Они вскочили одновременно: Стефан, держа клинок на замахе, эльф – со стрелой на тетиве. В краткое мгновение, растянувшееся на половину дня, они смотрели друг на друга.
У эльфа была раскроена щека, кусок уха свисал на тонкой полоске кожи. Мертвый глаз смотрел в сторону.
В следующее мгновение пехотный фламберг ударил эльфа в грудь, с хрустом прошел насквозь и выскочил из спины на две ладони. Эльф даже не вскрикнул. Молча повалился назад, продолжая держать в левой руке лук.
Тетива все еще вибрировала…
Пустая.
Стефан подошел и ухватился за рукоять меча. С усилием выдернул. И упал.
Вырвавшийся из него поток крови он уже не заметил. Только вдруг стало горячо и мокро…
Тяжелая стрела с серыми перьями. Рассчитанная, чтобы пробить доспехи.
А Стефан забулькал и упал.

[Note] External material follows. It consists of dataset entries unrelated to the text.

-- ==== Sys2Proof/Machine/StateTime.lean ====
section
/-!
DEFINITION. State of line time (chapter 13). Default values are the reset values.
-/
namespace Sys2Proof.Machine

/-- States of the time servo (Table 13.2). -/
inductive Servo where
  | freeRun | acquire | locking | locked | holdover | grandmaster
  deriving DecidableEq, Repr

def Servo.code : Servo → Nat
  | .freeRun => 0 | .acquire => 1 | .locking => 2 | .locked => 3 | .holdover => 4 | .grandmaster => 5

/-- The device time counter and its addend (R414), and the time servo (R423 to R426). -/
structure TimeUnit where
  sec : Nat := 0
  ns : Nat := 0
  /-- sub-nanosecond fraction, 2⁻¹⁶ ns -/
  frac : Nat := 0
  /-- extension below the fraction, 2⁻⁴⁰ ns -/
  ext : Nat := 0
  addend : Nat := 2748779069440
  servo : Servo := .freeRun
  /-- I in s², y, and the last θ in 2⁻¹⁶ ns -/
  integ : Rat := 0
  y : Rat := 0
  theta : Int := 0
  /-- consecutive measurements inside and outside `DV.TSLOCKWIN`, and within `DV.TSJUMP` in `HOLDOVER` -/
  inWin : Nat := 0
  outWin : Nat := 0
  okCnt : Nat := 0
  /-- `gmTimeBaseIndicator` of the last Sync, and the device's own with its last phase change in ns -/
  tbi : Option Nat := none
  ownTbi : Nat := 0
  ownPhase : Int := 0
  /-- the grandmaster that the servo follows, or followed last, its distance, and the slave port -/
  gm : Nat := 0
  steps : Nat := 0
  slave : Option (Fin 4) := none
  /-- carrier tick at which the present servo state was entered -/
  since : Nat := 0
  /-- `DV.TSHOLDMAX` has been reported in this stay in `HOLDOVER` (R426) -/
  limited : Bool := false
  /-- Sync from a grandmaster is being received, and the carrier tick of the last one -/
  synced : Bool := false
  syncAt : Nat := 0
  /-- level of `PPS_OUT`, and the stamp of the last `PPS_IN` edge in 2⁻¹⁶ ns -/
  pps : Bool := false
  ppsIn : Nat := 0
  deriving DecidableEq, Repr

end Sys2Proof.Machine
end

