/-! ### Standstill (R303) -/

/-- Homing ends at standstill (R342, R347). -/
def State.homingStand (s : State) (i : Fin 512) : State :=
  let h := s.axes[i].home
  if s.axes[i].prof.next.isSome || !s.axes[i].prof.plan.ended s.nowRat then s
  else
    match h.after with
    | some (.failed n) =>
      let s := s.shiftFrame i (-h.delta)
      let s := s.updAxis i fun a =>
        { a with home := { a.home with referenced := false, delta := 0 }, prof := { a.prof with refSet := false } }
      let s := s.motionDone i .homeFailed n
      (s.motionIdle i).updHome i fun h => { h with phase := .none, after := none, reversed := false, stuck := false }
    | some _ => s
    | none =>
      if h.phase = .finish then
        let s := match s.portOf i with
          | some p => s.updFb p fun f => { f with refLost := false }
          | none => s
        (s.motionIdle i).updHome i fun h => { h with phase := .none, after := none, reversed := false, stuck := false }
      else s

/-- What standstill ends (Table 1.9, R323). -/
def State.standEnds (s : State) (i : Fin 512) : State :=
  let a := s.axes[i]
  match a.st with
  | .stopping =>
    if a.stopNew || !a.prof.plan.ended s.nowRat then s
    else if a.ss1 then s.endStop i .done 0
    else if a.stopForFault then
      (if s.faulted i then (s.endStop i .done 0).enterFault i else (s.endStop i .done 0).enterRest i)
    else if a.disabling then (s.endStop i .done 0).enterRest i
    else (s.endStop i .done 0).motionIdle i
  | .moving => if a.prof.idle && a.coord.wait.isNone && a.prof.next.isNone && a.prof.plan.ended s.nowRat then s.motionIdle i else s
  | .homing => s.homingStand i
  | _ => s

/-- The standstill condition has held for `AX.STANDTIME` without a break. -/
def State.stoodStill (s : State) (i : Fin 512) : Bool :=
  s.still i && (s.heldFor s.axes[i].pos.standSince (s.ax P.axStandtime i) || s.ax P.axStandtime i == 0)

/-- Standstill is reached (R303). -/
def State.standstill (s : State) (i : Fin 512) : State :=
  if !s.bound i || !s.stoodStill i then s
  else (s.updAxis i fun a => { a with pos := { a.pos with stand := true } }).standEnds i

def execStandstillReached (i : Fin 512) (s : State) : Out := s.main (s.standstill i)

end Sys2Proof.Machine
end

Небо над ним было невозможно высоким.
Последние слова, подумал он. «Я… я должен сказать последние слова…»
Губы шевельнулись. Но этих слов уже никто не услышал.
* * *
Идзи вышел вперед, поднимая руки. Имперцы переглянулись. При виде его отрастающей бороды солдаты заметно занервничали.
Кнехт сглотнул.
– Я… я тебя знаю?
– Меня зовут Идзи Бласкег. Говорят, я ем на завтрак младенцев и пью кровь девственниц.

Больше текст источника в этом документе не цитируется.